1809 yılı baharında Ruslarla harp yeniden başlayınca, Sırplar; Karadağlılarda birlikte Bosna-Hersek'te taarruza geçtiler. Kara Yorgi, 1806 yılında olduğu gibi, bu defa da Karadağ ile birleşmek ümidiyle Yenipazar istikametinde hücumlarını artırdı. Gladniça'yı ve Bosna'dan Rumeli'ye giden yolların kavşak noktası olan Senice'yi ele geçirdi. Bosna halkı ve beyleri, Sırp saldırılarına karşı mücadelelere devam ederken, Osmanlı Devleti, Niş'te bulunan Serasker Hurşid Paşa'yı Sırp problemini çözmek için görevlendirdi. Bosna Valisi İbrahim Hilmi Paşa ve 30.000 kişilik Bosna Ordusu (Ordunun dörtte birini Hristiyan reaya teşkil ediyordu.) ile Niş'ten hareket eden Serasker Hurşid Paşa, koordineli olarak Sirbistan'a hücuma geçtiler. Bosna ve Osmanlı birlikleri, 10 Temmuz 1810'da Drina'yı geçti ve Belgrad üzerine yürüdü. Ancak, Rusların Sırplar'a yardımı sebebiyle Belgrad ele geçirilemedi. Hurşid Paşa geri çekilmeye mecbur kaldı. 1810 yılı Kasım ayma kadar devam eden bu savaşlar, kış mevsiminin yaklaşması sebebiyle nihayet buldu. 1810-1811 yılını her iki taraf hazırlıkla geçirdi. Bu gelişmeler ve Ruslar'dan gelen yardım ve destekler, tüm Sırbistan'ın bir idare altında birleştirilmesi ümidini uyandırdı. Karadağ'da Sırplara katıldı. Kara Yorgi, Napolyon ile mektuplaşmaya başladı ve ona Avusturya'daki bütün Sırplar'ı da isyan ettirmeyi vaat etti. Avusturya ise. buna muhalefet gösterdi.
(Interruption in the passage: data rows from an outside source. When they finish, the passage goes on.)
-- ==== Sys2Proof/Decode.lean ====
section
/-! DEFINITION. Encoding (`30_encoding.md`): what an opcode byte selects, how long an instruction is, how the raw operand is
assembled, the default table `DEFAULT_OPTABLE`, the decoder (total on any bytes, rejecting by name) and the encoder. Decoding is
one table lookup (R63) followed by the operand bytes of the entry's mode (R61, R62) and the selection of the instruction of the
pair (R85, R86). -/

namespace Sys2Proof

/-! ### The three coordinates of an instruction -/

/-- The instruction kind of an instruction (R63). -/
def Instr.kind : Instr → InstructionKind
  | .adcImmediate _ => .adc
  | .adcZeroPage _ => .adc
  | .adcZeroPageX _ => .adc
  | .adcAbsolute _ => .adc
  | .adcAbsoluteX _ => .adc
  | .adcAbsoluteY _ => .adc
  | .adcIndirectX _ => .adc
  | .adcIndirectY _ => .adc
  | .aslAccumulator => .asl
  | .aslZeroPage _ => .asl
  | .aslZeroPageX _ => .asl
  | .aslAbsolute _ => .asl
  | .aslAbsoluteX _ => .asl
  | .bcc _ => .bcc
  | .bcs _ => .bcs
  | .beq _ => .beq
  | .bitZeroPage _ => .bit
  | .bitAbsolute _ => .bit
  | .bne _ => .bne
  | .clc => .clc
  | .jmpAbsolute _ => .jmp
  | .jmpRelative _ => .jmp
  | .jsr _ => .jsr
  | .ldaImmediate _ => .lda
  | .ldaZeroPage _ => .lda
  | .ldaZeroPageX _ => .lda
  | .ldaAbsolute _ => .lda
  | .ldaAbsoluteX _ => .lda
  | .ldaAbsoluteY _ => .lda
  | .ldaIndirectX _ => .lda
  | .ldaIndirectY _ => .lda
  | .ldx _ => .ldx
  | .nop => .nop
  | .sec => .sec
  | .staZeroPage _ => .sta
  | .staZeroPageX _ => .sta
  | .staAbsolute _ => .sta
  | .staAbsoluteX _ => .sta
  | .staAbsoluteY _ => .sta
  | .staIndirectX _ => .sta
  | .staIndirectY _ => .sta
  | .stxZeroPage _ => .stx
  | .stxAbsolute _ => .stx

/-- The addressing-mode kind of an instruction (R63). -/
def Instr.mode : Instr → AddressingModeKind
  | .adcImmediate _ => .immediate
  | .adcZeroPage _ => .zeroPage
  | .adcZeroPageX _ => .zeroPageX
  | .adcAbsolute _ => .absolute
  | .adcAbsoluteX _ => .absoluteX
  | .adcAbsoluteY _ => .absoluteY
  | .adcIndirectX _ => .indirectX
  | .adcIndirectY _ => .indirectY
  | .aslAccumulator => .accumulator
  | .aslZeroPage _ => .zeroPage
  | .aslZeroPageX _ => .zeroPageX
  | .aslAbsolute _ => .absolute
  | .aslAbsoluteX _ => .absoluteX
  | .bcc _ => .relative
  | .bcs _ => .relative
  | .beq _ => .relative
  | .bitZeroPage _ => .zeroPage
  | .bitAbsolute _ => .absolute
  | .bne _ => .relative
  | .clc => .implied
  | .jmpAbsolute _ => .absolute
  | .jmpRelative _ => .relative
  | .jsr _ => .absolute
  | .ldaImmediate _ => .immediate
  | .ldaZeroPage _ => .zeroPage
  | .ldaZeroPageX _ => .zeroPageX
  | .ldaAbsolute _ => .absolute
  | .ldaAbsoluteX _ => .absoluteX
  | .ldaAbsoluteY _ => .absoluteY
  | .ldaIndirectX _ => .indirectX
  | .ldaIndirectY _ => .indirectY
  | .ldx _ => .immediate
  | .nop => .implied
  | .sec => .implied
  | .staZeroPage _ => .zeroPage
  | .staZeroPageX _ => .zeroPageX
  | .staAbsolute _ => .absolute
  | .staAbsoluteX _ => .absoluteX
  | .staAbsoluteY _ => .absoluteY
  | .staIndirectX _ => .indirectX
  | .staIndirectY _ => .indirectY
  | .stxZeroPage _ => .zeroPage
  | .stxAbsolute _ => .absolute

/-- The raw operand of an instruction (R62): 0 in format F1, the operand byte zero-extended in F2, both bytes in F3. -/
def Instr.operand : Instr → Word
  | .adcImmediate op => op.setWidth 16
  | .adcZeroPage op => op.setWidth 16
  | .adcZeroPageX op => op.setWidth 16
  | .adcAbsolute op => op
  | .adcAbsoluteX op => op
  | .adcAbsoluteY op => op
  | .adcIndirectX op => op.setWidth 16
  | .adcIndirectY op => op.setWidth 16
  | .aslAccumulator => 0#16
  | .aslZeroPage op => op.setWidth 16
  | .aslZeroPageX op => op.setWidth 16
  | .aslAbsolute op => op
  | .aslAbsoluteX op => op
  | .bcc op => op.setWidth 16
  | .bcs op => op.setWidth 16
  | .beq op => op.setWidth 16
  | .bitZeroPage op => op.setWidth 16
  | .bitAbsolute op => op
  | .bne op => op.setWidth 16
  | .clc => 0#16
  | .jmpAbsolute op => op
  | .jmpRelative op => op.setWidth 16
  | .jsr op => op
  | .ldaImmediate op => op.setWidth 16
  | .ldaZeroPage op => op.setWidth 16
  | .ldaZeroPageX op => op.setWidth 16
  | .ldaAbsolute op => op
  | .ldaAbsoluteX op => op
  | .ldaAbsoluteY op => op
  | .ldaIndirectX op => op.setWidth 16
  | .ldaIndirectY op => op.setWidth 16
  | .ldx op => op.setWidth 16
  | .nop => 0#16
  | .sec => 0#16
  | .staZeroPage op => op.setWidth 16
  | .staZeroPageX op => op.setWidth 16
  | .staAbsolute op => op
  | .staAbsoluteX op => op
  | .staAbsoluteY op => op
  | .staIndirectX op => op.setWidth 16
  | .staIndirectY op => op.setWidth 16
  | .stxZeroPage op => op.setWidth 16
  | .stxAbsolute op => op

/-! ### Lengths and operand bytes -/

/-- `OperandLength(mode)` (R61): the number of operand bytes is a function of the mode alone. -/
def operandLength : AddressingModeKind → Nat
  | .implied | .accumulator => 0
  | .immediate | .zeroPage | .zeroPageX | .indirectX | .indirectY | .relative => 1
  | .absolute | .absoluteX | .absoluteY => 2

/-- The modes for which `EffAddr` is defined (R103): the memory modes. -/
def AddressingModeKind.hasAddr : AddressingModeKind → Bool
  | .zeroPage | .zeroPageX | .absolute | .absoluteX | .absoluteY | .indirectX | .indirectY => true
  | .implied | .accumulator | .immediate | .relative => false

/-- The length of an instruction in bytes: the opcode byte and the operand bytes (R60, R61). -/
def Instr.length (i : Instr) : Nat := 1 + operandLength i.mode

/-- `hi || lo`: the byte at the lower address is the low byte (R43, R62). -/
def wordOfBytes (lo hi : Byte) : Word := hi ++ lo

/-- The low byte of a word, `v[7:0]` (R5, R17). -/
def lowByte (w : Word) : Byte := w.setWidth 8

/-- The high byte of a word, `v[15:8]` (R5, R17). -/
def highByte (w : Word) : Byte := (w >>> 8).setWidth 8

/-- The operand bytes of a raw operand in an instruction with `n` of them, low byte first (R60, R62). -/
def operandBytes : Nat → Word → List Byte
  | 0, _ => []
  | 1, op => [lowByte op]
  | _, op => [lowByte op, highByte op]

/-- The raw operand assembled from `n` operand bytes, and the bytes after them; none where there are too few (R62). -/
def takeOperand : Nat → List Byte → Option (Word × List Byte)
  | 0, bs => some (0#16, bs)
  | 1, lo :: bs => some (lo.setWidth 16, bs)
  | _, lo :: hi :: bs => some (wordOfBytes lo hi, bs)
  | _, _ => none

/-! ### The opcode table -/

/-- `OPTABLE[b]` (R63): the entry of slot `b`, or none where the slot is unpopulated. -/
def OpTable.lookup : OpTable → Byte → Option OperationCode
  | [], _ => none
  | e :: t, b => if e.rawByte = b then some e else OpTable.lookup t b

/-- The first byte of a table that selects a (kind, mode) pair. -/
def OpTable.byteOf : OpTable → InstructionKind → AddressingModeKind → Option Byte
  | [], _, _ => none
  | e :: t, k, m => if e.kind = k ∧ e.mode = m then some e.rawByte else OpTable.byteOf t k m

/-- `DEFAULT_OPTABLE` (R64): the 42 populated slots of the spec's default table, the bytes as R64 lists them.
UNVERIFIED (log entry 16): the spec takes them from general knowledge of the 6502 (D1, K1). OPTABLE is OPEN; which machine uses
this table is log entry 4. Every rule is keyed by (kind, mode). -/
def defaultTable : OpTable :=
  [⟨0x06#8, .asl, .zeroPage⟩,
   ⟨0x0A#8, .asl, .accumulator⟩,
   ⟨0x0E#8, .asl, .absolute⟩,
   ⟨0x16#8, .asl, .zeroPageX⟩,
   ⟨0x18#8, .clc, .implied⟩,
   ⟨0x1E#8, .asl, .absoluteX⟩,
   ⟨0x20#8, .jsr, .absolute⟩] ++
  [⟨0x24#8, .bit, .zeroPage⟩,
   ⟨0x2C#8, .bit, .absolute⟩,
   ⟨0x38#8, .sec, .implied⟩,
   ⟨0x4C#8, .jmp, .absolute⟩,
   ⟨0x61#8, .adc, .indirectX⟩,
   ⟨0x65#8, .adc, .zeroPage⟩,
   ⟨0x69#8, .adc, .immediate⟩] ++
  [⟨0x6D#8, .adc, .absolute⟩,
   ⟨0x71#8, .adc, .indirectY⟩,
   ⟨0x75#8, .adc, .zeroPageX⟩,
   ⟨0x79#8, .adc, .absoluteY⟩,
   ⟨0x7D#8, .adc, .absoluteX⟩,
   ⟨0x81#8, .sta, .indirectX⟩,
   ⟨0x85#8, .sta, .zeroPage⟩] ++
  [⟨0x86#8, .stx, .zeroPage⟩,
   ⟨0x8D#8, .sta, .absolute⟩,
   ⟨0x8E#8, .stx, .absolute⟩,
   ⟨0x90#8, .bcc, .relative⟩,
   ⟨0x91#8, .sta, .indirectY⟩,
   ⟨0x95#8, .sta, .zeroPageX⟩,
   ⟨0x99#8, .sta, .absoluteY⟩] ++
  [⟨0x9D#8, .sta, .absoluteX⟩,
   ⟨0xA1#8, .lda, .indirectX⟩,
   ⟨0xA2#8, .ldx, .immediate⟩,
   ⟨0xA5#8, .lda, .zeroPage⟩,
   ⟨0xA9#8, .lda, .immediate⟩,
   ⟨0xAD#8, .lda, .absolute⟩,
   ⟨0xB0#8, .bcs, .relative⟩] ++
  [⟨0xB1#8, .lda, .indirectY⟩,
   ⟨0xB5#8, .lda, .zeroPageX⟩,
   ⟨0xB9#8, .lda, .absoluteY⟩,
   ⟨0xBD#8, .lda, .absoluteX⟩,
   ⟨0xD0#8, .bne, .relative⟩,
   ⟨0xEA#8, .nop, .implied⟩,
   ⟨0xF0#8, .beq, .relative⟩]

/-- `Supported(kind)` (R85): the addressing modes each instruction kind accepts. -/
def supported : InstructionKind → List AddressingModeKind
  | .adc => [.immediate, .zeroPage, .zeroPageX, .absolute, .absoluteX, .absoluteY, .indirectX, .indirectY]
  | .asl => [.accumulator, .zeroPage, .zeroPageX, .absolute, .absoluteX]
  | .bcc | .bcs | .beq | .bne => [.relative]
  | .bit => [.zeroPage, .absolute]
  | .clc | .sec | .nop => [.implied]
  | .jmp => [.absolute, .relative]
  | .jsr => [.absolute]
  | .lda => [.immediate, .zeroPage, .zeroPageX, .absolute, .absoluteX, .absoluteY, .indirectX, .indirectY]
  | .ldx => [.immediate]
  | .sta => [.zeroPage, .zeroPageX, .absolute, .absoluteX, .absoluteY, .indirectX, .indirectY]
  | .stx => [.zeroPage, .absolute]
  | .other _ => []

/-- The instruction of a (kind, mode) pair and a raw operand; none for a pair outside R85. -/
def instrOf (k : InstructionKind) (m : AddressingModeKind) (op : Word) : Option Instr :=
  match k, m with
  | .adc, .immediate => some (.adcImmediate (lowByte op))
  | .adc, .zeroPage => some (.adcZeroPage (lowByte op))
  | .adc, .zeroPageX => some (.adcZeroPageX (lowByte op))
  | .adc, .absolute => some (.adcAbsolute op)
  | .adc, .absoluteX => some (.adcAbsoluteX op)
  | .adc, .absoluteY => some (.adcAbsoluteY op)
  | .adc, .indirectX => some (.adcIndirectX (lowByte op))
  | .adc, .indirectY => some (.adcIndirectY (lowByte op))
  | .asl, .accumulator => some .aslAccumulator
  | .asl, .zeroPage => some (.aslZeroPage (lowByte op))
  | .asl, .zeroPageX => some (.aslZeroPageX (lowByte op))
  | .asl, .absolute => some (.aslAbsolute op)
  | .asl, .absoluteX => some (.aslAbsoluteX op)
  | .bcc, .relative => some (.bcc (lowByte op))
  | .bcs, .relative => some (.bcs (lowByte op))
  | .beq, .relative => some (.beq (lowByte op))
  | .bit, .zeroPage => some (.bitZeroPage (lowByte op))
  | .bit, .absolute => some (.bitAbsolute op)
  | .bne, .relative => some (.bne (lowByte op))
  | .clc, .implied => some .clc
  | .jmp, .absolute => some (.jmpAbsolute op)
  | .jmp, .relative => some (.jmpRelative (lowByte op))
  | .jsr, .absolute => some (.jsr op)
  | .lda, .immediate => some (.ldaImmediate (lowByte op))
  | .lda, .zeroPage => some (.ldaZeroPage (lowByte op))
  | .lda, .zeroPageX => some (.ldaZeroPageX (lowByte op))
  | .lda, .absolute => some (.ldaAbsolute op)
  | .lda, .absoluteX => some (.ldaAbsoluteX op)
  | .lda, .absoluteY => some (.ldaAbsoluteY op)
  | .lda, .indirectX => some (.ldaIndirectX (lowByte op))
  | .lda, .indirectY => some (.ldaIndirectY (lowByte op))
  | .ldx, .immediate => some (.ldx (lowByte op))
  | .nop, .implied => some .nop
  | .sec, .implied => some .sec
  | .sta, .zeroPage => some (.staZeroPage (lowByte op))
  | .sta, .zeroPageX => some (.staZeroPageX (lowByte op))
  | .sta, .absolute => some (.staAbsolute op)
  | .sta, .absoluteX => some (.staAbsoluteX op)
  | .sta, .absoluteY => some (.staAbsoluteY op)
  | .sta, .indirectX => some (.staIndirectX (lowByte op))
  | .sta, .indirectY => some (.staIndirectY (lowByte op))
  | .stx, .zeroPage => some (.stxZeroPage (lowByte op))
  | .stx, .absolute => some (.stxAbsolute op)
  | _, _ => none

/-! ### Decoding -/

/-- Why a populated slot's pair selects no instruction, each by name (lines 10 and 11 of R80). -/
inductive SelectError where
  /-- The slot's kind is `Other(name)` (R67 class "unimplemented", R153). -/
  | unimplementedInstruction (name : String)
  /-- The slot's pair is outside R85 (R67 class "unsupported pair", R154). -/
  | unsupportedAddressingMode (kind : InstructionKind) (mode : AddressingModeKind)
deriving DecidableEq, Repr

/-- Why bytes are no instruction, each by name. -/
inductive DecodeError where
  /-- There is no opcode byte. -/
  | noBytes
  /-- The byte's slot is unpopulated (R67 class "unpopulated", R152). -/
  | unknownOperation (b : Byte)
  /-- There are fewer operand bytes than the mode takes (R61). -/
  | missingOperand
  /-- The slot's pair selects no instruction. -/
  | notSelected (e : SelectError)
deriving DecidableEq, Repr

/-- Lines 10 and 11 of the step (R80): a kind without a handler first, then a mode outside R85 (the order of R160). -/
def selectInstr (k : InstructionKind) (m : AddressingModeKind) (op : Word) : Except SelectError Instr :=
  match k with
  | .other name => .error (.unimplementedInstruction name)
  | k =>
    match instrOf k m op with
    | some i => .ok i
    | none => .error (.unsupportedAddressingMode k m)

/-- Decode the first instruction of a list of bytes under a table; the bytes after it are handed back (R61 to R63, R67). -/
def decode (t : OpTable) : List Byte → Except DecodeError (Instr × List Byte)
  | [] => .error .noBytes
  | b :: bs =>
    match t.lookup b with
    | none => .error (.unknownOperation b)
    | some e =>
      match takeOperand (operandLength e.mode) bs with
      | none => .error .missingOperand
      | some (op, rest) =>
        match selectInstr e.kind e.mode op with
        | .ok i => .ok (i, rest)
        | .error err => .error (.notSelected err)

/-! ### Encoding -/

/-- The bytes of an instruction under a table: the byte whose slot holds its (kind, mode) pair (R64), then its operand bytes,
low byte first (R60, R62); none where no slot holds the pair (with the default table: `jmpRelative` alone). -/
def encode (t : OpTable) (i : Instr) : Option (List Byte) :=
  (t.byteOf i.kind i.mode).map fun b => b :: operandBytes (operandLength i.mode) i.operand

/-! ### The opcode table's own numbering -/

/-- The three bytes of an instruction whose bits are `w`, bit 0 the least significant bit of the first byte; every bit from
`nbits` on is 0. -/
def tableWordBytes (nbits w : Nat) : List Byte :=
  let v := w % 2 ^ nbits
  [BitVec.ofNat 8 v, BitVec.ofNat 8 (v / 2 ^ 8), BitVec.ofNat 8 (v / 2 ^ 16)]

/-- The instruction the decoder reads, under `DEFAULT_OPTABLE`, from an instruction whose bits are `w` as
`opcode_table.json` numbers them. -/
def decodeTableWord (nbits w : Nat) : Option Instr :=
  match decode defaultTable (tableWordBytes nbits w) with
  | .ok (i, _) => some i
  | .error _ => none

end Sys2Proof
end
Sırbistan sorunu, giderek Rusya ve Avusturya arasında bir anlaşmazlık konusu halini almaya başladı. Kara Yorgi, gelişen durumdan da istifade ederek Aralık 1808'de kendisini bütün Sırpların başkanı ilan ettirdi ve verasete dayanan Sırp monarşisini kurdu. Avusturya Başbakanı Metternich, doğmakta olan Sırbistan hakkında şunları söyledi: "Doğmakta olan Sırbistan, Rusya ile Avusturya arasında bir oyuncaktan başka bir şey değildir. Böyle olmaktan ise Sırbistan'ın Türkler'de kalması daha hayırlıdır." Görüldüğü gibi Avusturya, bölgenin Rusya'nın kontrolü altına girmesine karşıdır. Belgrad'taki Rus temsilcisinin düşüncesine göre de: "Büyük devletler yanında Sırbistan Umman'da bir katre" idi.

Bükreş Antlaşması

Ruslar, 1812 Bükreş Antlaşmasına kadar Sırplarla işbirliği yapmaya devam ettiler ve antlaşma metnine Sırbistan'ın muhtariyeti hakkında yoruma açık bir de madde koydurttular. Bükreş'te Antlaşmasında yer alan ve Sırplar'a bazı imtiyazlar verilmesini öngören bu gelişme, önemli bir yenilik idi ve uluslararası bir vesikada ilk defa yeralıyordu. Rusya, bununla müteakip safhalarda yapacağı müdahaleler için hukuki gerekçe hazırlanmış oluyordu. Bahse konu antlaşmanın sekizinci maddesi Sırbistan ile ilgili olup Sırbistan’a; içişlerine serbesti kazandırmakta; sorunların Osmanlı Devleti ile karşılıklı görüşmeler yoluyla çözülmesini öngörmekte ve kapalı da olsa muhtariyete varan bir bağımsızlık getirmekte idi.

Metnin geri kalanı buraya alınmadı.